Exercise directions: Copy each line of the entries below that contains the string "held".

==============================

-- ==== Sys2Proof/Certificates/Slice0/Obligations.lean ====
section
/-! DEFINITION. The statements about this model that are to be proved, by group of commands. -/

open Sys2Proof Sys2Proof.Machine

/-- PORST_N_RELEASE and INTERNAL_RESTART (R412): where nothing stops the start (`State.Startable`), the sequence runs to its last stage:
stage 0x0D, PowerState 0, StartTimeMs as taken. The release of PORST_N does so even after the stop of R426, the internal restart only
without it. -/
def Obligations.StartRunsThrough : Prop :=
  ∀ (s : State) (b : Board), s.Startable b →
    (s.pins.porst = true →
      ∃ t, exec (.porstNRelease b) s = .next t ∧ t.pw.stage = 0x0D ∧ t.get Obj.powerState = 0 ∧ t.get Obj.startTimeMs = b.startMs) ∧
    (s.mayRestart = true → s.pw.stoppedByLimit = false →
      ∃ t, exec (.internalRestart b) s = .next t ∧ t.pw.stage = 0x0D ∧ t.get Obj.powerState = 0 ∧ t.get Obj.startTimeMs = b.startMs)

/-- R413: a clock that does not lock stops the start at 0x82, no image that passes at 0xF0 (recovery), a Ringmaster pair whose BIST fails at
0x84, PFI_N asserted holds it at step 5 with its board kept, DDR below 2 GiB stops it at 0x86. -/
def Obligations.StartStopsAtItsStep : Prop :=
  ∀ (s : State) (b : Board), s.pins.porst = true →
    ∃ t, exec (.porstNRelease b) s = .next t ∧
      (b.pllOk = false → t.pw.stage = 0x82) ∧
      (b.pllOk = true → s.imagePasses 0 = false → s.imagePasses 1 = false → t.pw.stage = 0xF0) ∧
      (b.pllOk = true → s.imagePasses 0 = true → (b.bist0Ok && b.bist1Ok) = false → t.pw.stage = 0x84) ∧
      (b.pllOk = true → s.imagePasses 0 = true → b.bist0Ok = true → b.bist1Ok = true → s.pins.pfi = true →
        t.pw.stage = 5 ∧ t.pw.held = some b) ∧
      (b.pllOk = true → s.imagePasses 0 = true → b.bist0Ok = true → b.bist1Ok = true → s.pins.pfi = false → b.ddrGiB < 2 →
        t.pw.stage = 0x86)

/-- PFI_N_ASSERT and PWR_SAFE_ASSERT (R419): while the part runs and no sequence runs, the assertion starts one with cause 1, PowerState 3,
GateState 3, SAFE_N asserted and Casket suspended; at the end everything committed is programmed, ActiveMark is cleared, the operating time
is copied and PWR_SAFE is asserted. -/
def Obligations.PowerFailSequence : Prop :=
  (∀ s : State, s.pastFive = true → s.pw.cause = 0 →
    ∃ t, exec .pfiNAssert s = .next t ∧ t.pins.pfi = true ∧ t.pw.cause = 1 ∧ t.get Obj.powerState = 3 ∧ t.get Obj.gateState = 3 ∧
      t.pins.safe = true ∧ t.cask.suspended = true) ∧
  (∀ s : State, s.pastFive = true → s.pw.cause ≠ 0 → s.pins.pwrSafe = false →
    ∃ t, exec .pwrSafeAssert s = .next t ∧ t.pins.pwrSafe = true ∧ t.bat.activeMark = false ∧ t.cask.dirty = 0 ∧ t.nandProg = t.nand ∧
      t.bat.opTime = s.nat Obj.operatingTimeMs)

/-- PORST_N_ASSERT (R452, R404), PFI_N_RELEASE (R421), RAILS_LOST (R416), BATTERY_CHANGE_OVER (R453), WAKE_ALARM and VBAT_LOW (R418): PORST_N
stops the part at once with SAFE_N asserted, commits not yet programmed gone unless PWR_SAFE stands, and every modelled output ball but
PWR_SAFE takes its level in reset of R457; the release of PFI_N arms the
restart delay; the loss of the rails leaves the battery domain on VBAT; VBAT takes over below 2.95 V and hands back above 3.00 V; the alarm
and a low VBAT drive WAKE_REQ. -/
def Obligations.PinsAndSupply : Prop :=
  (∀ s : State, s.pins.porst = false → s.pw.rails = true →
    ∃ t, exec .porstNAssert s = .next t ∧ t.pins.porst = true ∧ t.pins.safe = true ∧ t.pw.stage = 0 ∧ t.time = s.time ∧ t.bat = s.bat ∧
      (s.pins.pwrSafe = false → s.cask.dirty ≠ 0 → t.nand = s.nandProg ∧ t.cask.dirty = 0) ∧
      (s.pins.pwrSafe = true → t.nand = s.nand) ∧ (∀ b : Ball, b ≠ .pwrSafe → t.ballHigh b = b.highInReset)) ∧
  (∀ s : State, s.pw.held = none → bit s.bat.stuck 11 = false →
    ∃ t, exec .pfiNRelease s = .next t ∧ t.pins.pfi = false ∧ t.pw.releasedAt = some s.now ∧ t.pw.cause = s.pw.cause ∧ t.cat = s.cat) ∧
  (∀ s : State, s.pw.rails = true → s.pins.porst = true → s.bat.vbat = true →
    ∃ t, exec .railsLost s = .next t ∧ t.pw.rails = false ∧ t.pins.safe = true ∧ t.bat.onVbat = true ∧ t.bat.rtc = s.bat.rtc ∧
      t.nand = s.nand ∧ t.cat = s.cat) ∧
  (∀ (s : State) (mv : Nat), mv < 2950 →
    ∃ t, exec (.batteryChangeOver mv true) s = .next t ∧ t.bat.onVbat = true ∧ t.bat.vbat = true ∧ t.bat.rtc = s.bat.rtc) ∧
  (∀ (s : State) (mv : Nat), 3000 < mv →
    ∃ t, exec (.batteryChangeOver mv true) s = .next t ∧ t.bat.onVbat = false ∧ t.bat.rtc = s.bat.rtc) ∧
  (∀ (s : State) (mv : Nat), mv < 2950 →
    ∃ t, exec (.batteryChangeOver mv false) s = .next t ∧ t.bat.lost = true ∧ t.bat.rtcValid = false ∧ t.bat.salt = 0 ∧
      t.pins.wakeReq = false) ∧
  (∀ s : State, s.claspRuns = true → s.bat.wakeAlarm ≠ 0 → s.bat.wakeAlarm ≤ s.bat.rtc / 32768 →
    ∃ t, exec .wakeAlarm s = .next t ∧ t = { s with pins.wakeReq := true }) ∧
  (∀ s : State, s.claspRuns = true → ∃ t, exec .vbatLow s = .next t ∧ t = { s with pins.wakeReq := true })

/-- POWER_STATE_SET_ACTIVE, _STANDBY, _SLEEP, _RESTART (R417, R418) and STANDBY_ENTERED (R417): each accepted request is answered OK; 1
asks for Standby, 0 returns from it, 2 and 3 run the power-fail sequence with their cause; Standby is entered once the last committed frame
has completed, with the gate closed, SAFE_N asserted and no frame left. -/
def Obligations.PowerStateCommands : Prop :=
  (∀ (s : State) (r : CapReq) (ses : Session), s.Admits r Obj.powerStateSet ses → s.nat Obj.powerState = 1 →
    ∃ t, exec (.powerStateSetActive r) s = .next t ∧ t.Answered r Obj.powerStateSet capOk ∧ t.get Obj.powerState = 0) ∧
  (∀ (s : State) (r : CapReq) (ses : Session), s.Admits r Obj.powerStateSet ses → s.serving = true → s.pw.standby = false →
    ∃ t, exec (.powerStateSetStandby r) s = .next t ∧ t.Answered r Obj.powerStateSet capOk ∧ t.pw.standby = true ∧
      t.get Obj.powerState = s.get Obj.powerState) ∧
  (∀ (s : State) (r : CapReq) (ses : Session), s.Admits r Obj.powerStateSet ses → s.up = true →
    ∃ t, exec (.powerStateSetSleep r) s = .next t ∧ t.Answered r Obj.powerStateSet capOk ∧ t.pw.cause = 2 ∧ t.get Obj.powerState = 3 ∧
      t.get Obj.gateState = 3 ∧ t.pins.safe = true) ∧
  (∀ (s : State) (r : CapReq) (ses : Session), s.Admits r Obj.powerStateSet ses → s.up = true →
    ∃ t, exec (.powerStateSetRestart r) s = .next t ∧ t.Answered r Obj.powerStateSet capOk ∧ t.pw.cause = 3 ∧ t.get Obj.powerState = 3 ∧
      t.get Obj.gateState = 3 ∧ t.pins.safe = true) ∧
  (∀ s : State, s.serving = true → s.pw.standby = true → s.frames = [] →
    ∃ t, exec .standbyEntered s = .next t ∧ t.get Obj.powerState = 1 ∧ t.get Obj.gateState = 3 ∧ t.pins.safe = true ∧
      t.pw.standby = false ∧ t.frames = [])

/-- DDR_UNCORRECTABLE, BIG_TOP_UNCORRECTABLE (R424, R425, R342) and DDR_PATROL_SCRUB (R460): the error leaves the power-fail sequence with
cause 4 run to PWR_SAFE and counts towards the limit of R426; the patrol scrub changes nothing that shows. -/
def Obligations.UncorrectableErrors : Prop :=
  (∀ (s : State) (fr : List Nat), s.pastFive = true → s.pins.pwrSafe = false → s.pw.cause = 0 →
    ∃ t, exec (.ddrUncorrectable fr) s = .next t ∧ t.pins.pwrSafe = true ∧ t.pw.cause = 4 ∧ t.cask.dirty = 0) ∧
  (∀ (s : State) (addr : Nat) (fr : List Nat), s.pastFive = true → s.pins.pwrSafe = false → s.pw.cause = 0 →
    bankOf (lineAt addr) < 8 → s.bank (bankOf (lineAt addr)) = 0 →
    ∃ t, exec (.bigTopUncorrectable addr false fr) s = .next t ∧ t.pins.pwrSafe = true ∧ t.pw.cause = 4 ∧ t.cask.dirty = 0) ∧
  (∀ s : State, exec .ddrPatrolScrub s = .next s)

==============================

Answer box:
        t.pw.stage = 5 ∧ t.pw.held = some b) ∧
  (∀ s : State, s.pw.held = none → bit s.bat.stuck 11 = false →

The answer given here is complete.